* [BRIEF] From the entries, return every line where the string "htail" shows up.

******

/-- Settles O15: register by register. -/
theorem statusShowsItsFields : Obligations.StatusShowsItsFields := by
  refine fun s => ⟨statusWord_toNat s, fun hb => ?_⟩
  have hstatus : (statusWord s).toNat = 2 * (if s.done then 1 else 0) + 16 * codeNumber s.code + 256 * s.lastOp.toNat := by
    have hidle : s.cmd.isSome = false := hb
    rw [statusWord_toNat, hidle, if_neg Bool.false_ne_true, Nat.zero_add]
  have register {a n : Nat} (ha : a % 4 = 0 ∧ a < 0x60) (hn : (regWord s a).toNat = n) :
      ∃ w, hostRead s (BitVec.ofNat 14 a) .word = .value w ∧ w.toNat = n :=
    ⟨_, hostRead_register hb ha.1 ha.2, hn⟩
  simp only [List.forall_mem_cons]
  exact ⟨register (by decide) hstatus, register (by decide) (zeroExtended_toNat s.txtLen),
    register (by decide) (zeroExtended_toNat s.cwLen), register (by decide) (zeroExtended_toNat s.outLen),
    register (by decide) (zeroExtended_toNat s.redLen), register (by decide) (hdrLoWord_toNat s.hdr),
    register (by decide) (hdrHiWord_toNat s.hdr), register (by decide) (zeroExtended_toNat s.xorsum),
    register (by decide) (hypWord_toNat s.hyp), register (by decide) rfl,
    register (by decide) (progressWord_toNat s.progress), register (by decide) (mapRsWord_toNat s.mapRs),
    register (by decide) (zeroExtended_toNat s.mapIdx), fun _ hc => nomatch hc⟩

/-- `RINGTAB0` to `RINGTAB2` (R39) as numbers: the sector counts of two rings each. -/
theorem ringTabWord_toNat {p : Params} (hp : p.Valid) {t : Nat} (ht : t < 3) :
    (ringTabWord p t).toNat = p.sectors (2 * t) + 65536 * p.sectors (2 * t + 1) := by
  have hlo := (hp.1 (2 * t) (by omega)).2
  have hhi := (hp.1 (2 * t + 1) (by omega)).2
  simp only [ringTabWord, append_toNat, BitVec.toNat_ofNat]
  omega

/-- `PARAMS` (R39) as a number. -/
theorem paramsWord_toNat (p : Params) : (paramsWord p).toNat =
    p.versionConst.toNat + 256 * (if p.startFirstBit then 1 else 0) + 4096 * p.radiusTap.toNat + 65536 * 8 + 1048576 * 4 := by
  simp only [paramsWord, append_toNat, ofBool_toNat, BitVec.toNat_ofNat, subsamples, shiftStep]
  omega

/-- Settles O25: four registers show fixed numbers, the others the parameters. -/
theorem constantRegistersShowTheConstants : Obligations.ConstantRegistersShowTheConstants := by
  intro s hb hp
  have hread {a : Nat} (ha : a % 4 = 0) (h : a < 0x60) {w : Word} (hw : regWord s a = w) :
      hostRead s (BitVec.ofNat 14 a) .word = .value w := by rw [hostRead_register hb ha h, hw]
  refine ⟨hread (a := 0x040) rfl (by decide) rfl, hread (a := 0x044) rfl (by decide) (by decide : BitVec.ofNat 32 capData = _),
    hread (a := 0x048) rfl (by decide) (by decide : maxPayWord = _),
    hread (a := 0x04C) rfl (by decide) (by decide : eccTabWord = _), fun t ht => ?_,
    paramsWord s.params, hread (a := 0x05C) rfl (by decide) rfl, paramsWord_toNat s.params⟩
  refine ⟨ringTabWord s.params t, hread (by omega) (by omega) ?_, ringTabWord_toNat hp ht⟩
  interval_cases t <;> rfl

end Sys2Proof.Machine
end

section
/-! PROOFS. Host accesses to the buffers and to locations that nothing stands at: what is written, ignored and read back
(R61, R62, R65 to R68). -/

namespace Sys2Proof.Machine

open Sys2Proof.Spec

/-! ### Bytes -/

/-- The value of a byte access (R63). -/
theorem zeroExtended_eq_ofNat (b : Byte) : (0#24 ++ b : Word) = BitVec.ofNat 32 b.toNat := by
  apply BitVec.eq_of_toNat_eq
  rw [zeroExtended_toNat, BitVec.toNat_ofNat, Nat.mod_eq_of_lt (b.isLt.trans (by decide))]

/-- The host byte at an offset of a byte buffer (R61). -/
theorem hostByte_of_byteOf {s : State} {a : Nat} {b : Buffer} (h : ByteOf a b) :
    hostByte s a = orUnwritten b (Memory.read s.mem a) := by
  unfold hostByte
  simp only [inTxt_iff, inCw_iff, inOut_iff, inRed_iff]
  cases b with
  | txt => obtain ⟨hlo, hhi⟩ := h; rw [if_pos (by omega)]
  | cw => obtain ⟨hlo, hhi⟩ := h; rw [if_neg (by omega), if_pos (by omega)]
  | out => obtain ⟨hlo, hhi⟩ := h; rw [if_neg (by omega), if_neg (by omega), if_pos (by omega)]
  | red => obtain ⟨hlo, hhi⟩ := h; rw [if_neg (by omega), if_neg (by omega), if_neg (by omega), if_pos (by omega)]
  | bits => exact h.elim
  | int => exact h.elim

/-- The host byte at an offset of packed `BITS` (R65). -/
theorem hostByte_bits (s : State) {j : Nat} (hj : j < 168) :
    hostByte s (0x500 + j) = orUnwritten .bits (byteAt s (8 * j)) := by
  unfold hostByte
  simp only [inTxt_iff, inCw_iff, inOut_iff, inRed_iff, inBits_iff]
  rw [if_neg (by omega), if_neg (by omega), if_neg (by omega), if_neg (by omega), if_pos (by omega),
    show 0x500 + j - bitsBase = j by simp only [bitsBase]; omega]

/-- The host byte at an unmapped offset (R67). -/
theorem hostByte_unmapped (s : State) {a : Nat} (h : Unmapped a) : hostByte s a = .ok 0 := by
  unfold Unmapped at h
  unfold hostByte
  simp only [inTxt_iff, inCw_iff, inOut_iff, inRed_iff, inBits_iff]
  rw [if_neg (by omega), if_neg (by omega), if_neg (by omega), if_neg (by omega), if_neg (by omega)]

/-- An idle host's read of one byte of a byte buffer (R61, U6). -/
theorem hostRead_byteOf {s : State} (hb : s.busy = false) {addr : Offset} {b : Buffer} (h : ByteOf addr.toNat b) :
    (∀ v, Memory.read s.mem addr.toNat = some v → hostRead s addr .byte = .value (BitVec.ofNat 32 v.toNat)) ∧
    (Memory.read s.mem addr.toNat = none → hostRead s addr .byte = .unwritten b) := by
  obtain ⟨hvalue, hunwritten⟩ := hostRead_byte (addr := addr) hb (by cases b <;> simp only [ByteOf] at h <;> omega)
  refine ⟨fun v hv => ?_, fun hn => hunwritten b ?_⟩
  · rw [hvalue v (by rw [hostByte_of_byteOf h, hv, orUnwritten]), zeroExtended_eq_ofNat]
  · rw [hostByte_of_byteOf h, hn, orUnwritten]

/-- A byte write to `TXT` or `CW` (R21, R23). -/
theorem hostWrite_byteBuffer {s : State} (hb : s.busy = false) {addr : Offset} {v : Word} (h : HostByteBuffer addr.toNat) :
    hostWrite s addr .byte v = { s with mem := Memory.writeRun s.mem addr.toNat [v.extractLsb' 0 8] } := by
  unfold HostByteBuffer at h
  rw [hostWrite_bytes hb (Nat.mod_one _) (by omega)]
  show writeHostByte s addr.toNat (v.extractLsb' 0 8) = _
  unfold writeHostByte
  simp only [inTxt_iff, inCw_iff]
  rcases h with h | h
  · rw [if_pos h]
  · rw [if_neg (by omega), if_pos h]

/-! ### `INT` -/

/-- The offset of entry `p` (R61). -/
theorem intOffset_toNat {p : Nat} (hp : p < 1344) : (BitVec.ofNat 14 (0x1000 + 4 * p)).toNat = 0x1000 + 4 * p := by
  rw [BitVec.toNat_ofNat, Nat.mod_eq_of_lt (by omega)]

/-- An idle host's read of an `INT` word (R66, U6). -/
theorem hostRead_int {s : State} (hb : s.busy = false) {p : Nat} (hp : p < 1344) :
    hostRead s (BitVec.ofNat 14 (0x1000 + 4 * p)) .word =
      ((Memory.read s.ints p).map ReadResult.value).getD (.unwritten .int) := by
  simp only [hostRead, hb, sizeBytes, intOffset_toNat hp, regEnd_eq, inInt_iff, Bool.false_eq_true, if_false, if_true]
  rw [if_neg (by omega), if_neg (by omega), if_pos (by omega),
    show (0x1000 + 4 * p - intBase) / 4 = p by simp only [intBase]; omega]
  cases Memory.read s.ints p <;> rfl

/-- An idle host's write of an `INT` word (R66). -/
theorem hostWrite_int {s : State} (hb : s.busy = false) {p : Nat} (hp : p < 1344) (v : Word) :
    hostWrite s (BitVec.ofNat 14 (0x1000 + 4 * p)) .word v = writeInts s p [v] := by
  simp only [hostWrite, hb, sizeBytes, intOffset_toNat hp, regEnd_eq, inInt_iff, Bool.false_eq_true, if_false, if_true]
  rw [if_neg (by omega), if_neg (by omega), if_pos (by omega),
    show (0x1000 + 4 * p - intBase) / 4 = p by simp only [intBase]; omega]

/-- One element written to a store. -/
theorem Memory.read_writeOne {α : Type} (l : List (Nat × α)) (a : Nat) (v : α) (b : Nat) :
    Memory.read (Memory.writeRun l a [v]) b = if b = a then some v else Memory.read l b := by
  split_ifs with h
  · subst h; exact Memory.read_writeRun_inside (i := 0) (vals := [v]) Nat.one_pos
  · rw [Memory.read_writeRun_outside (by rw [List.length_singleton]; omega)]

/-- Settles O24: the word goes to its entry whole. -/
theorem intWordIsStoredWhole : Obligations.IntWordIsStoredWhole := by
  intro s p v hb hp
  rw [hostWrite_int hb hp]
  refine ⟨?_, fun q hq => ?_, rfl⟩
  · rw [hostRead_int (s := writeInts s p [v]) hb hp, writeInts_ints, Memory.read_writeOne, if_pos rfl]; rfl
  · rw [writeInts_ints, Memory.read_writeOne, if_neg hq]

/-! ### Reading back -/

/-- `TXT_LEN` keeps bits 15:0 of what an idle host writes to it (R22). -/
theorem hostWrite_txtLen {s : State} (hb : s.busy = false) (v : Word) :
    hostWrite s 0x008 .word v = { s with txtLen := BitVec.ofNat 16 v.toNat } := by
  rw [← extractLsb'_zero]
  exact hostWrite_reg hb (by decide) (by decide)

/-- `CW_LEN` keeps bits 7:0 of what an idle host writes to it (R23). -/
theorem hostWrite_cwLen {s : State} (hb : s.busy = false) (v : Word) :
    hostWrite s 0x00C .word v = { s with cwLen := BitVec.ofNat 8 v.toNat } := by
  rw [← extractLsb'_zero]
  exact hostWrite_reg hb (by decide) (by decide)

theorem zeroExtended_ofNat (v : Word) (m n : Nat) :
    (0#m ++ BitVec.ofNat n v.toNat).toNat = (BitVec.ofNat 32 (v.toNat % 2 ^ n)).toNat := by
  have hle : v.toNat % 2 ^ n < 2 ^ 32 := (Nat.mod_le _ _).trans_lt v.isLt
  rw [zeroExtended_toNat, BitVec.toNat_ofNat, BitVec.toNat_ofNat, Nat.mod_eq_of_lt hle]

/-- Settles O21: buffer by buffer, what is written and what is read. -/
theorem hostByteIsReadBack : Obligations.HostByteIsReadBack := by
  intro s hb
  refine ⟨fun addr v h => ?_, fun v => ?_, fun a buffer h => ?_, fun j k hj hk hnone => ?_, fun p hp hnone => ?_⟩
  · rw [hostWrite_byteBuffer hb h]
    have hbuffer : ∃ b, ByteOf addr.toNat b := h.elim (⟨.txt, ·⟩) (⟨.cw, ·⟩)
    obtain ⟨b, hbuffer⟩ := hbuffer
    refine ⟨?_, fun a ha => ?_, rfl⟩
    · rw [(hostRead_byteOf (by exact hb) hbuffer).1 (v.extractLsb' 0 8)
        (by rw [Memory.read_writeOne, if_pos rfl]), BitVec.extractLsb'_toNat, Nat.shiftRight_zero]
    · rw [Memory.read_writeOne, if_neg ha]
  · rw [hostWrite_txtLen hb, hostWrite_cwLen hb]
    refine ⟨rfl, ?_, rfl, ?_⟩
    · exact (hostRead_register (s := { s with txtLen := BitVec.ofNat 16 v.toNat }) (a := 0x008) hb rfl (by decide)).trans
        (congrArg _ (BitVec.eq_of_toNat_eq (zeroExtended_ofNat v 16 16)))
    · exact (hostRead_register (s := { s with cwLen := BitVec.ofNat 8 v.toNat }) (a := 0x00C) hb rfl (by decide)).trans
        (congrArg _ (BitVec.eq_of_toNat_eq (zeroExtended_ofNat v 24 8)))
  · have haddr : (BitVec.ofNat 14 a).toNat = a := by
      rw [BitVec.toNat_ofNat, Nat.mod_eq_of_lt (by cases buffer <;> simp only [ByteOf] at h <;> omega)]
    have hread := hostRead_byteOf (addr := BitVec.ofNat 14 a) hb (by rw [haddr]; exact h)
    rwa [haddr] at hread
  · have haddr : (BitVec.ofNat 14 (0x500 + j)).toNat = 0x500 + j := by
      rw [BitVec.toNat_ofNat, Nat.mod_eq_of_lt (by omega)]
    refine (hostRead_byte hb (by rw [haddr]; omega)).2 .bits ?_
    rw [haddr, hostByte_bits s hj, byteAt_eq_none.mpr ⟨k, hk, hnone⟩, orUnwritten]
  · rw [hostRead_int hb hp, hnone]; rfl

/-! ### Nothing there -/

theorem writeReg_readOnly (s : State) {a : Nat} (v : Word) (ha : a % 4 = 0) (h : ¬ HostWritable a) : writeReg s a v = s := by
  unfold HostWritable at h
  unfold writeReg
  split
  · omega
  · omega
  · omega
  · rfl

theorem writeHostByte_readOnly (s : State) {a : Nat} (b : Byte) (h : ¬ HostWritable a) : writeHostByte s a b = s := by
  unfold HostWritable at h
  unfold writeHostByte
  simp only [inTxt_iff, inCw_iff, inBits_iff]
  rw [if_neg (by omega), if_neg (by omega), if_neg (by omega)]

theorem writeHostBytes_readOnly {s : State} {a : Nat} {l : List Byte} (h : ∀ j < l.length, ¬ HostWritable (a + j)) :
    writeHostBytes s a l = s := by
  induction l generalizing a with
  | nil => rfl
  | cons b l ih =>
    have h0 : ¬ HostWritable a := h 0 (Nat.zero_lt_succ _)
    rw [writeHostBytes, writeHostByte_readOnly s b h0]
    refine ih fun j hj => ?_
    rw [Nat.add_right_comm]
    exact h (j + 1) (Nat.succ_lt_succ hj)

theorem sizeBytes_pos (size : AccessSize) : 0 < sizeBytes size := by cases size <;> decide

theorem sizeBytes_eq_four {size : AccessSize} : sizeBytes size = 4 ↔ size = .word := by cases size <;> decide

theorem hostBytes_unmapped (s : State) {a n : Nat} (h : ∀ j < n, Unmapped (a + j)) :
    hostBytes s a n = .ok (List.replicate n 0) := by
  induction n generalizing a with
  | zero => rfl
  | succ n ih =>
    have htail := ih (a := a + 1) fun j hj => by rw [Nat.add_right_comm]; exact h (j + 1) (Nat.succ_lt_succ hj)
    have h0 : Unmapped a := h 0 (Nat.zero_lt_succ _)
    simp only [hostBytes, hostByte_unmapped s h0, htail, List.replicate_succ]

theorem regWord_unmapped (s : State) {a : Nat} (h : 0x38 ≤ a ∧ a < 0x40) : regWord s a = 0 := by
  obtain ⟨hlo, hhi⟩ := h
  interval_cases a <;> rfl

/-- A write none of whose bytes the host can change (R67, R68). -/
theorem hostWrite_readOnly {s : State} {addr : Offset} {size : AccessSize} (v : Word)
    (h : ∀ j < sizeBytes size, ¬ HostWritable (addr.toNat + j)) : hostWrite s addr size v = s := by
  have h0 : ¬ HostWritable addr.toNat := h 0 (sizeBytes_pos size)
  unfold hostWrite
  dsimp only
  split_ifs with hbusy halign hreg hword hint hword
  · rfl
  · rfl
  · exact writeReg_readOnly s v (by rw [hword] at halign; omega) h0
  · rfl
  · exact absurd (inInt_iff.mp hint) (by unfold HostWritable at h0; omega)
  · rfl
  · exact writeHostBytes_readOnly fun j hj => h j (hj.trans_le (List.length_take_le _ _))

******

* [EXERCISE RESULT]
    have htail := ih (a := a + 1) fun j hj => by rw [Nat.add_right_comm]; exact h (j + 1) (Nat.succ_lt_succ hj)
    simp only [hostBytes, hostByte_unmapped s h0, htail, List.replicate_succ]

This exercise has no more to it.